Intel highlights the most recent architectural and packaging innovations that enable 2.5D and 3D tile-based chip designs at Hot Chips 34, ushering in a new era in chipmaking and propelling Moore’s Law forward for years to come.
Intel CEO Pat Gelsinger shared the company’s path for continuing its pursuit of more powerful compute, providing details from across the company’s upcoming portfolio.
“Combined with other advances like RibbonFET, PowerVia, High NA lithography and developments with 2.5D and 3D packaging, we have an aspiration to move from 100 billion transistors on a package today to 1 trillion by 2030. There has never been a better — to be a technologist. We must all be ambassadors for the crucial role semiconductors play in life today,” Gelsinger said.
In a statement, Intel stated the industry is entering a new golden age of semiconductors, an era in chipmaking which requires a shift from the traditional foundry model mindset to a systems foundry. According to the company, Intel’s systems foundry model integrates advanced packaging, an open chiplet ecosystem, and software components to assemble and deliver systems in a package that meets the world’s demand for compute power and fully immersive digital experiences. Intel said the company is also addressing industry demand by continuing to advance process technology and tile-based design.

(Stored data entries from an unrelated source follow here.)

-- ==== Sys2Proof/Syntax.lean ====
section
/-! DEFINITION. The commands of the block: one constructor of `Instr` per row of spec/opcode_table.json.
The table gives the rows no operands, so the operands are the model's (log 1): what the row's event
carries from outside (the bytes of a datagram, the value of a register write, a physical reading). -/

namespace Sys2Proof

/-- The masters of the register space (19_address_map; R510, R513). -/
inductive Master where
  | image
  | rmp
  | waypost
deriving DecidableEq, Repr

/-- One access to an indexed data register: a read, or a write of a value. -/
inductive Access where
  | read
  | write (v : Word)
deriving DecidableEq, Repr

/-- A session: source IP address (IPv4 in the low 32 bits when `v6` is false), source UDP port (R66). -/
structure Session where
  v6 : Bool
  ip : BitVec 128
  port : BitVec 16
deriving DecidableEq, Repr

/-- The three rails that on-chip monitors watch (R453). -/
inductive Rail where
  | core
  | sram
  | io18
deriving DecidableEq, Repr

/-- The pairs of an encoder channel (R163); log arguments number them 0, 1, 2. -/
inductive EncPair where
  | a
  | b
  | z
deriving DecidableEq, Repr

/-- The causes of ENC_LOST: a disagree of pair A or B lasting 1 µs (R163), or three discarded SSI frames (R170). -/
inductive LostCause where
  | pairA
  | pairB
  | ssi
deriving DecidableEq, Repr

/-- The pulse outputs of R183. -/
inductive PulseOut where
  | msOut (m : Fin 4)
  | camTrig (m : Fin 4)
deriving DecidableEq, Repr

/-- Why the MAC discards a received frame (R375). -/
inductive NetDrop where
  | fcs
  | long
  | addr
  | vlan
  | pause
  | proto
deriving DecidableEq, Repr

/-- The EtherTypes that R375 tells apart. -/
inductive Ether where
  | ipv4
  | ipv6
  | arp
  | ptp
  | other
deriving DecidableEq, Repr

/-- A received Ethernet frame as the MAC judges it (R375, R376): `len` counts its bytes from the destination address to the check
sequence, `vids` its IEEE 802.1Q tags, `ip` is the destination address of an IP packet and `udp` its destination port if it is a
UDP datagram; `control` marks a MAC control frame, `sums` that IP and UDP checksums hold. -/
structure Frame where
  len : Nat
  fcs : Bool
  control : Bool
  dst : BitVec 48
  src : BitVec 48
  vids : List (BitVec 12)
  ether : Ether
  ip : BitVec 128
  fragment : Bool
  sums : Bool
  udp : Option (BitVec 16)
deriving DecidableEq, Repr

/-- A frame and the network port on which it arrives. -/
structure Arrival where
  port : NetPort
  frame : Frame
deriving DecidableEq, Repr

/-- What a camera port receives beside the packets of its contexts (R277): a packet of a virtual channel (with its VCX bits above) and data
type, a header with an uncorrectable error, a header whose single-bit error was corrected (its packet follows), an escape-mode
command, or a change of its lanes to or from high-speed reception and ULPS (R298). -/
inductive CamIgnored where
  | packet (vc : BitVec 4) (dt : BitVec 6)
  | badHeader
  | correctedHeader
  | escape
  | lanes (hs ulps : Bool)
deriving DecidableEq, Repr

/-- Bits of one 8-byte word that a read finds different from what was written (R302, R321): the place of the word among those that the
access touches, its data and check bits, and, in DRAM, the address bits of the word that answered in its place. They are the memory's
physical answer, so they come with the command. -/
structure Flip where
  word : Nat
  data : BitVec 64
  check : BitVec 8
  addr : BitVec 29
deriving DecidableEq, Repr

/-- An ARP request or a neighbour solicitation, or with `reply` an ARP reply or a neighbour advertisement (R379),
addresses as 128-bit numbers (IPv4 in the low 32). -/
structure NeighMsg where
  v6 : Bool
  reply : Bool
  senderIp : BitVec 128
  senderMac : BitVec 48
  targetIp : BitVec 128
deriving DecidableEq, Repr

/-- PTP transports (R385). -/
inductive PtpTransport where
  | l2
  | ipv4
  | ipv6
deriving DecidableEq, Repr

/-- The counter a read of a SECLO register captures (R382): domain n, or device time. -/
inductive TimeSel where
  | dom (d : Dom)
  | device
deriving DecidableEq, Repr

/-- The log entry whose word 0 is read (R505): the latch of a class, or a ring slot. -/
inductive LogSel where
  | latch (c : Fin 4)
  | slot (n : Fin 256)
deriving DecidableEq, Repr

/-- A lane that trains, and its receiver: a head port's or one of the tether's (R244, R248, R422). -/
inductive RxLane where
  | head (p : Port)
  | tether (l : Fin 2)
deriving DecidableEq, Repr

/-- A TS1, or with `two` a TS2, as received (R243). -/
structure TrainSet where
  two : Bool
  link : BitVec 8
  rate : BitVec 8
  tflags : BitVec 8
  version : BitVec 8
deriving DecidableEq, Repr

/-- What a receiver has in POLL (R248, R250): the polarity of the first valid comma, and the latest training sets received in a row, each
with valid symbols. -/
structure PollSeen where
  inverted : Bool
  sets : List TrainSet
deriving DecidableEq, Repr

/-- What a receiver has in LOCK (R250): TS2 received in a row without an error, TS2 sent since the first TS2 was received, whether its
clock recovery is locked and its adaptation converged; for the tether the skew of its lanes in symbols (R423). -/
structure LockSeen where
  ts2 : Nat
  sent : Nat
  cdr : Bool
  adapted : Bool
  skew : Int
deriving DecidableEq, Repr

/-- What was seen of a received frame beside its bytes (R268): code and disparity errors inside, a K symbol other than EOF, a realignment
within it (R244), and whether its EOF is missing. -/
structure RxFlaws where
  errs : Nat
  badK : Bool
  realigned : Bool
  noEof : Bool
deriving DecidableEq, Repr

/-- The symbol that ends a receiver's freeze (R247). -/
inductive ResumeSym where
  | align
  | ts1
  | ts2
  | sof
deriving DecidableEq, Repr

/-- What start-up verification of a DRAM channel reads back (R305): for each trial offset in order, the bytes of lane 0 and lane 1 in each
verify row. -/
abbrev VerifyReads := List (List (List (BitVec 8) × List (BitVec 8)))

/-- What the measurement unit times on a generator (R443), in ps: the delay of each of its 20 delay elements, and the mean error of its edge
with no element and FTRIM 0. -/
structure FegTimes where
  elems : List Nat
  base : Int
deriving DecidableEq, Repr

Intel also previewed product architectures from next-generation technologies such as Meteor Lake processor, Arrow Lake processor, Lunar Lake processor, Ponte Vecchio, Xeon D-2700 and 1700 series, and FPGA technology.

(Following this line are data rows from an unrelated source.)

/-- A scrub read is due: the pass over all data takes PERIOD hours, evenly spread (R314; log 9). -/
def scrubDue (s : State) (c : MemChan) : Bool :=
  decide (0 < bits (regVal s (base 7 + 0x10)) 7 0) && decide (s.sys.st ≠ .faulted) && decide (c.scrubAt ≤ s.now) && !panicQueued c

/-- The order of R308. -/
def chanNext (s : State) (ch : Nat) : ChanAct :=
  let c := chan s ch
  if s.mem.frozen || !chanOnline s ch then .idle
  else if c.forced && decide (0 < c.postponed) then .refresh false
  else match (if stageOpen s 3 then pickUnit s c else none) with
    | some u => .unit u
    | none =>
      if 0 < c.refDue then .refresh false
      else if scrubDue s c then .scrub
      else if !c.wback.isEmpty then .writeBack
      else if c.queue.isEmpty && decide (c.postponed = 0) && decide (c.pulled < 128) then .refresh true
      else .idle

/-- Issue a per-bank refresh (R312): the bank's row closes. -/
def issueRefresh (ch : Nat) (s : State) : State :=
  let c := chan s ch
  emit (.dram ch "REFpb" c.refBank) (mChan ch (fun c => { c with
    refBank := (c.refBank + 1) % 16, open_ := c.open_.filter (fun x => x.1 != c.refBank) }) s)

/-- A bank's row is open from now on. -/
def touchRow (now bk row : Nat) (c : MemChan) : MemChan :=
  { c with open_ := (bk, row, now) :: c.open_.filter (fun x => x.1 != bk) }

/-- The 64 bytes of a unit. -/
def unitBytes (c : MemChan) (ca : Nat) : Bytes := (List.range 64).map (fun i => spGet 0 c.data (ca / 64 * 64 + i))

/-- The check byte's place of the data word at `ca` (R301). -/
def checkCa (s : State) (ca : Nat) : Nat :=
  let w := caRow ca
  (chanData s / 32768 + w / 8) * 32768 + caBank ca * 2048 + w % 8 * 256 + ca % 2048 / 8

/-- The check bytes of a unit are accessed; reads of the same 256 check bytes one after the other are one access (R301). -/
def checkAccess (ch ca : Nat) (wr : Bool) (s : State) : State :=
  let k := checkCa s (ca / 64 * 64)
  if !wr && (chan s ch).chk == some (k / 256) then s
  else emit (.dram ch (if wr then "WRC" else "RDC") k) (mChan ch (fun c => { c with chk := some (k / 256) }) s)

/-- The aligned 8-byte data word that holds `ca`. -/
def dataWord (s : State) (ch ca : Nat) : BitVec 64 :=
  BitVec.ofNat 64 (leNat ((List.range 8).map (fun i => spGet 0 (chan s ch).data (ca / 8 * 8 + i))))

/-- The check byte that the check rows hold at `a`: it covers one data word, with which it is always written (R301, R302). -/
def checkAt (s : State) (ch a : Nat) : Byte :=
  let w := (caRow a - chanData s / 32768) * 8 + a % 2048 / 256
  let ca := w * 32768 + caBank a * 2048 + a % 256 * 8
  Config.checkByte (dataWord s ch ca) (BitVec.ofNat 29 (ca / 8))

/-- Bits set in a number below 2^64. -/
def popCount (n : Nat) : Nat := ((List.range 64).filter (fun i => n.testBit i)).length

/-- The bits of word `w` that an access finds wrong. -/
def flipAt (fl : List Flip) (w : Nat) : Flip :=
  match fl.find? (fun f => f.word == w) with | some f => f | none => ⟨w, 0, 0, 0⟩

/-- Wrong bits of a word: data and check bits, and address bits. -/
def flipBits (f : Flip) : Nat × Nat := (popCount f.data.toNat + popCount f.check.toNat, popCount f.addr.toNat)

/-- The code corrects the word: one data or check bit is wrong (R302). -/
def flipSingle (f : Flip) : Bool := flipBits f == (1, 0)

/-- The code finds the word uncorrectable: an address bit, or two or more bits (R302). -/
def flipBad (f : Flip) : Bool := decide (0 < (flipBits f).2) || decide (2 ≤ (flipBits f).1)

/-- What the ECC finds in an access that touches `n` words (R302, R321). -/
def eccOf (n : Nat) (fl : List Flip) : Ecc :=
  match (List.range n).find? (fun w => flipBad (flipAt fl w)) with
  | some w => let f := flipAt fl w; .uncorrectable w (Config.syndrome f.data f.check f.addr)
  | none => match ((List.range n).filter (fun w => flipSingle (flipAt fl w))).length with
    | 0 => .clean
    | k => .single k

/-- Bytes written into a unit of a channel. -/
def writeUnit (ch ca : Nat) (w : List (Nat × Byte)) (s : State) : State :=
  mChan ch (fun c => { c with data := each (fun x d => spSet 0 d (ca / 64 * 64 + x.1) x.2) w c.data }) s

/-- Issue a queue unit: a whole-unit write is complete, a read is under way, and a write of less than a unit reads
its unit first (R301, R310, R311). -/
def issueUnit (ch : Nat) (u : MemUnit) (s : State) : State :=
  let pass (q : List MemUnit) : List MemUnit :=
    (q.takeWhile (· != u)).map (fun x => { x with passed := x.passed + 1 }) ++ (q.dropWhile (· != u)).drop 1
  let s := mChan ch (fun c => touchRow s.now (caBank u.ca) (caRow u.ca) { c with queue := pass c.queue }) s
  let s := mMem (fun m => { m with cntPanic := if u.panic then m.cntPanic + 1 else m.cntPanic }) s
  match u.wr with
  | some w =>
    if 64 ≤ w.length then tagServed u.tag 64 none (checkAccess ch u.ca true (emit (.dram ch "WR" u.ca) (writeUnit ch u.ca w s)))
    else mChan ch (fun c => { c with inflight := c.inflight ++ [⟨u.req, u.ca, unitBytes c u.ca, u.tag, u.panic, some w⟩] })
      (checkAccess ch u.ca false (emit (.dram ch "RD" u.ca) s))
  | none =>
    mChan ch (fun c => { c with inflight := c.inflight ++ [⟨u.req, u.ca, unitBytes c u.ca, u.tag, u.panic, none⟩] })
      (checkAccess ch u.ca false (emit (.dram ch "RD" u.ca) s))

According to Intel, Meteor Lake, Arrow Lake, and Lunar Lake processors will revolutionise personal computers with tile-based chip designs that increase manufacturing, power, and performance efficiencies. It is accomplished by stacking discrete CPU, GPU, SoC, and I/O tiles in 3D configurations using Intel’s Foveros interconnect technology. Intel said the platform transformation is bolstered by industry support for the open Universal Chiplet Interconnect Express (UCleTM) specification, which allows chiplet designed and manufactured on different technologies by different vendors to work together when integrated with advanced packaging technologies.

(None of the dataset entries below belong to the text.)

/-- The trigger event of milestone `i` at event road count `ev` enters the queues that name it; the tag is taken now (R281,
R282). -/
def camTrigger (i : Nat) (ev : Int) (onPrint : Bool) (s : State) : State :=
  each (fun c s =>
    let r := actVal s (base 20 + 0x1034 + 0x40 * c)
    if !(bit r 31 && bits r 28 24 == i) then s
    else if 4 ≤ (camCtx s c).trigs.length then camNotice Err.camTrigovr c s
    else
      let g := s.fir.geo
      let tag := if onPrint && s.fir.grid.isSome then some (Int.fdiv (geoDir g * ev * 65536) g.cpl % 2 ^ 40).toNat else none
      mCtx c (fun k => { k with trigs := k.trigs ++ [tag] }) s) (List.range 8) s

/-- Table set `t` of context `c` in the VIEW bank. -/
def tblBase (c t : Nat) : Nat := 0xA000 * c + 0x5000 * t

/-- TSET of a frame. -/
def frTset (f : CamFrame) : Nat := bits (frReg f 0) 28 28

/-- The knots of a camera map (R294). -/
def camMap (s : State) (c t : Nat) : List Int :=
  (List.range 17).map (fun i => sgn 32 (bankWord s 4 (tblBase c t + 0x4800 + 4 * i) 4))

/-- A map is valid (R294). -/
def mapValid (m : List Int) : Bool :=
  let pairs := m.zip (m.drop 1)
  (pairs.all (fun x => decide (x.1 < x.2)) || pairs.all (fun x => decide (x.2 < x.1)))
    && m.all (fun x => decide (0 ≤ x) && decide (x ≤ 1048575 * 256))

/-- An FS opens a frame (R280 to R282, R289, R294). -/
def frameOpen (c : Nat) (csifn : Nat) (s : State) : State :=
  let s := frameClose c s
  let rs := ctxRegs s c
  let k := camCtx s c
  let s := if k.trigs.isEmpty then camNotice Err.camNotrig c s else s
  let tag := match k.trigs with | t :: _ => t | [] => none
  let tset := bits (nth rs 0 0) 28 28
  let inv := !mapValid (camMap s c tset)
  let s := if inv && k.mapLogged ≠ some tset then camNotice Err.ispMapinv c s else s
  let f : CamFrame :=
    { key := k.opened, fnum := k.fnum, csifn := csifn, isOpen := true, regs := rs, epoch := s.sys.epoch, shuf := s.nzl.shufActive, tag := tag,
      mapInv := inv, badLine := false, short := false, long := false, incomplete := false, pos := 0, used := [], pixels := 0,
      lost := 0, hist := [], zones := [], zoneCnt := [], prof := [], profCnt := [], half := [], streakDone := false, reports := 0 }
  mCtx c (fun k => { k with
    frames := k.frames ++ [f], fnum := (k.fnum + 1) % 2 ^ 32, trigs := k.trigs.drop 1, opened := k.opened + 1
    mapLogged := if inv then some tset else if k.mapLogged = some tset then some tset else none }) s

/-- Bytes held in a port's buffer. -/
def bufUse (p : CamPort) : Nat := sumN (p.buf.map (fun x => x.data.length))

/-- The port is enabled. -/
def camPortEn (s : State) (p : Nat) : Bool := bit (regVal s (base 19 + 0x100 + 0x40 * p)) 31

/-- Context `c` no longer waits: its age returns to 0 (R325). -/
def ctxRest (c : Nat) (s : State) : State :=
  if s.insp.ports.toList.any (fun p => p.buf.any (fun x => x.ctx == c)) then s
  else mArb 11 (fun a => { a with reqs := vmod a.reqs c (fun r => { r with age := 0, urgent := false }) }) s

/-- A stripe of a frame is lost (R285). -/
def stripeLost (p c key : Nat) (s : State) : State :=
  let s := mCam p (fun k => { k with lost := k.lost + 1 }) s
  let s := match (camCtx s c).frames.find? (fun f => f.key == key) with
    | some f => if f.incomplete then s else raiseLim .fault Err.camOverflow c (ms 1) [c, f.fnum] s
    | none => s
  mFrame c key (fun f => { f with incomplete := true, lost := f.lost + 1 }) s

/-- The victim context of a port (R285). -/
def camVictim (s : State) (p : Nat) : Nat :=
  let b := fun c => bits (actVal s (base 20 + 0x1038 + 0x40 * c)) 3 0
  if b (2 * p) < b (2 * p + 1) then 2 * p else 2 * p + 1

/-- The latest stripe of context `c` in a buffer that may be discarded; the oldest of a context that holds the grant may
not (R284, R285). -/
def victimStripe (s : State) (p c : Nat) : Option CamStripe :=
  let own := ((camPort s p).buf.filter (fun x => x.ctx == c))
  let own := if (arb s 11).holder = some c then own.drop 1 else own
  own.getLast?

/-- Discard the victim's stripes until `n` bytes fit (R285). -/
def makeRoom (p v n : Nat) : Nat → State → State
  | 0, s => s
  | k + 1, s =>
    if bufUse (camPort s p) + n ≤ 65536 then s
    else match victimStripe s p v with
      | none => s
      | some x =>
        let s := mCam p (fun q => { q with buf := q.buf.erase x }) s
        makeRoom p v n k (ctxRest v (stripeLost p v x.key s))

/-- A stripe begins to arrive (R283, R285). -/
def stripeAdmit (x : CamStripe) (s : State) : State :=
  let p := x.ctx / 2
  let n := x.data.length
  let put := mCam p (fun q =>
    let q := { q with buf := q.buf ++ [x] }
    { q with bufMax := max q.bufMax (cdiv (bufUse q) 64) })
  if bufUse (camPort s p) + n ≤ 65536 then put s
  else if camVictim s p = x.ctx then stripeLost p x.ctx x.key s
  else
    let s := makeRoom p (camVictim s p) n (camPort s p).buf.length s
    if bufUse (camPort s p) + n ≤ 65536 then put s else stripeLost p x.ctx x.key s

/-- The stripes of a line (R283). -/
def lineStripes (c : Nat) (f : CamFrame) (line : Nat) (d : Bytes) : List CamStripe :=
  (List.range (cdiv (frWidth f) 256)).map (fun i =>
    let n := min 256 (frWidth f - 256 * i)
    { ctx := c, key := f.key, line := line, x0 := 256 * i, npix := n,
      data := (d.drop (pixBytes (frFmt f) (256 * i))).take (pixBytes (frFmt f) n) })

/-- One bit of the CRC-16 of CSI-2, reflected polynomial 0x8408 (log 135). -/
def crc16Bit (c : BitVec 16) : BitVec 16 := if c.getLsbD 0 then (c >>> 1) ^^^ 0x8408 else c >>> 1

/-- The CRC-16 register after some bytes. -/
def crc16Run (c : BitVec 16) : Bytes → BitVec 16
  | [] => c
  | b :: r => crc16Run (iterate (fun x => some (crc16Bit x)) 8 (c ^^^ b.setWidth 16)) r

/-- The payload checksum of a long packet (R277). -/
def crc16 (d : Bytes) : BitVec 16 := crc16Run 0xFFFF d

/-- The data type of a FMT (R277, R298). -/
def fmtType (fmt : Nat) : Nat := match fmt with | 0 => 0x2A | 1 => 0x2B | 2 => 0x2C | _ => 0x24

/-- The data types of line data (R277). -/
def lineType (dt : Nat) : Bool := dt == 0x2A || dt == 0x2B || dt == 0x2C || dt == 0x24

/-- A packet of the port's two contexts that they may take: virtual channel 0 or 1 with VCX 0, frame start, frame end or line data (R277). -/
def camTaken (vc : BitVec 4) (dt : BitVec 6) : Bool := decide (vc.toNat ≤ 1) && (decide (dt.toNat ≤ 1) || lineType dt.toNat)

/-- A packet is ignored and counted (R277). -/
def camIgnore (p : Nat) (s : State) : State := mCam p (fun q => { q with ign := q.ign + 1 }) s

/-- A long packet of a context (R278 to R280): one of another data type than the context's FMT is ignored. -/
def camLine (c : Nat) (dt : Nat) (d : Bytes) (crcOk : Bool) (s : State) : State :=
  let p := c / 2
  match openFrame s c with
  | none => if dt = fmtType (bits (actVal s (base 20 + 0x1000 + 0x40 * c)) 27 24) then s else camIgnore p s
  | some f =>
    if dt ≠ fmtType (frFmt f) then camIgnore p s
    else
    let badLen := decide (d.length ≠ pixBytes (frFmt f) (frWidth f))
    let s := doIf (!crcOk) (mCam p (fun q => { q with crcErr := satAdd 16 q.crcErr 1 })) s
    let s := doIf badLen (mCam p (fun q => { q with lenErr := satAdd 16 q.lenErr 1 })) s
    if frHeight f ≤ f.pos then
      (if f.long then s else camNotice Err.frameLong c (mFrame c f.key (fun f => { f with long := true }) s))
    else
      let s := mFrame c f.key (fun f => { f with pos := f.pos + 1 }) s
      if !crcOk || badLen then camNotice Err.camLine c (mFrame c f.key (fun f => { f with badLine := true }) s)
      else each stripeAdmit (lineStripes c f f.pos d) s

/-- Raw samples of a stripe, one to three channels a pixel, as 12-bit values (R286 step 1; the packing of CSI-2, log 27). -/
def unpack (fmt n : Nat) (d : Bytes) : List (Nat × Nat × Nat) :=
  (List.range n).map (fun i =>
    let one := fun v : Nat => (v, v, v)
    match fmt with
    | 0 => one (byteAt d i * 16)
    | 1 =>
      let g := 5 * (i / 4)
      one ((byteAt d (g + i % 4) * 4 + byteAt d (g + 4) / 4 ^ (i % 4) % 4) * 4)
    | 2 =>
      let g := 3 * (i / 2)
      one (byteAt d (g + i % 2) * 16 + byteAt d (g + 2) / 16 ^ (i % 2) % 16)
    | _ => (byteAt d (3 * i + 2) * 16, byteAt d (3 * i + 1) * 16, byteAt d (3 * i) * 16))

/-- One pixel of a 2 × 2 cell, in reading order, for a Bayer pattern (R286 step 1). -/
def bayerCell (pat a b c d : Nat) : Nat × Nat × Nat :=
  match pat with
  | 0 => (a, (b + c) / 2, d)
  | 1 => (b, (a + d) / 2, c)
  | 2 => (c, (a + d) / 2, b)
  | _ => (d, (b + c) / 2, a)

/-- The pixels of two lines of a mosaic. -/
def bayerPix (pat : Nat) (top bot : List Nat) : List (Nat × Nat × Nat) :=
  (List.range (min top.length bot.length / 2)).map (fun i =>
    bayerCell pat (nth top (2 * i) 0) (nth top (2 * i + 1) 0) (nth bot (2 * i) 0) (nth bot (2 * i + 1) 0))

/-- Whether the density of `x` is at least `n` in 1/1 024: 4095^2048 ≥ 10^(2n−1) × x^2048 (R286 step 7). -/
def densAtLeast (x n : Nat) : Bool := n == 0 || decide (10 ^ (2 * n - 1) * x ^ 2048 ≤ 4095 ^ 2048)

/-- The largest density not below `lo` that `densAtLeast` allows, by halving `k` times. -/
def densFind (x : Nat) : Nat → Nat → Nat
  | 0, lo => lo
  | k + 1, lo => if densAtLeast x (lo + 2 ^ k) then densFind x k (lo + 2 ^ k) else densFind x k lo

/-- D of a value (R286 step 7). -/
def density (v : Nat) : Nat := min 4095 (densFind (max v 1) 12 0)

/-- A signed 16-bit matrix coefficient. -/
def frCoef (f : CamFrame) (i : Nat) : Int := sbits (frReg f (6 + i / 2)) (16 * (i % 2) + 15) (16 * (i % 2))

/-- The tone curve at `c` (R286 step 6). -/
def toneAt (s : State) (tb c : Nat) : Nat :=
  let t := fun i => bankWord s 4 (tb + 0x4000 + 2 * i) 2 % 4096
  let i := c / 4
  (t i * (4 - c % 4) + t (min (i + 1) 1023) * (c % 4) + 2) / 4

/-- Steps 2 to 7 for one pixel at output column `x` (R286). -/
def pixDensity (s : State) (c : Nat) (f : CamFrame) (x : Nat) (v : Nat × Nat × Nat) : Nat :=
  let tb := tblBase c (frTset f)
  let flat := bankWord s 4 (tb + 2 * x) 2
  let blk := [bits (frReg f 4) 27 16, bits (frReg f 4) 11 0, bits (frReg f 5) 11 0]
  let wb := [bits (frReg f 11) 31 16, bits (frReg f 11) 15 0, bits (frReg f 12) 15 0]
  let c3 := ([v.1, v.2.1, v.2.2].zip blk).map (fun y => min (((y.1 - y.2) * flat + 8192) / 16384) 4095)
  let c4 := (List.range 3).map (fun i =>
    let acc : Int := frCoef f (3 * i) * nth c3 0 0 + frCoef f (3 * i + 1) * nth c3 1 0 + frCoef f (3 * i + 2) * nth c3 2 0
    (clampInt 0 4095 ((acc + 2048) / 4096)).toNat)
  let c6 := (c4.zip wb).map (fun y => toneAt s tb (min ((y.1 * y.2 + 2048) / 4096) 4095))
  let r := nth c6 0 0
  let g := nth c6 1 0
  let b := nth c6 2 0
  density (match bits (frReg f 0) 20 19 with | 0 => r | 1 => g | 2 => b | _ => (r + 2 * g + b) / 4)

/-- Add `v` at key `k` of a sparse map of numbers. -/
def spAdd (m : List (Nat × Nat)) (k v : Nat) : List (Nat × Nat) := spSet 0 m k (spGet 0 m k + v)

/-- One density of output column `x`, line `y` enters the statistics (R287). -/
def statPix (x y d : Nat) (f : CamFrame) : CamFrame :=
  let (x0, x1) := frX f
  let (y0, y1) := frY f
  if y < y0 ∨ y1 < y then f
  else
    let f := { f with prof := spAdd f.prof x d, profCnt := spAdd f.profCnt x 1 }
    if x < x0 ∨ x1 < x then f
    else
      let z := (y - y0) * 8 / (bits (frReg f 3) 15 0 - y0 + 1) * 16 + (x - x0) * 16 / (bits (frReg f 2) 13 0 - x0 + 1)
      { f with
        hist := spSet 0 f.hist (d / 16) (satAdd 32 (spGet 0 f.hist (d / 16)) 1)
        zones := spAdd f.zones z d, zoneCnt := spAdd f.zoneCnt z 1, pixels := f.pixels + 1 }

/-- The pixels of a stripe, at output column `x0` of output line `y`, enter their frame's statistics. -/
def statRow (c : Nat) (f : CamFrame) (x0 y : Nat) (px : List (Nat × Nat × Nat)) (s : State) : State :=
  let ds := px.zipIdx.map (fun v => (x0 + v.2, pixDensity s c f (x0 + v.2) v.1))
  mFrame c f.key (fun f => each (fun v f => statPix v.1 y v.2 f) ds
    { f with used := if f.used.contains y then f.used else y :: f.used }) s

The Intel Data Center GPU, code-named Ponte Vecchio, was built to address compute density across high-performance computing (HPC) and AI supercomputing workloads. According to Intel, it fully utilises Intel’s open software model, using OneAPI to simplify API abstractions and cross-architecture programming. Ponte Vecchio is made up of several complex designs that manifest in tiles, linked together by a combination of embedded multi-die interconnect bridge (EMIB) and Foveros advanced packaging technologies. Intel said the high-speed MDFI interconnect enables the package to scale up to two stacks, allowing a single package to contain over 10 billion transistors.
According to Intel, the Xeon D-2700 and 1700 series are designed to address edge use cases for 5G, IoT, enterprise, and cloud applications, with particular consideration to the power and space constraints typical in many real-world implementations. Intel stated that it features cutting-edge compute cores, 100G Ethernet with flexible packet processor, inline crypto acceleration, time coordinated computing (TCC), time-sensitive networking (TSN), and built-in optimisation for AI processes.
Meanwhile, Intel said the FPGA technology remains a powerful and flexible tool for hardware acceleration, with particular promise for radio frequency (RF) applications. Intel has discovered new efficiencies by combining digital and analogue chiplets and chiplets from different process nodes and foundries, reducing development time and maximising flexibility for developers.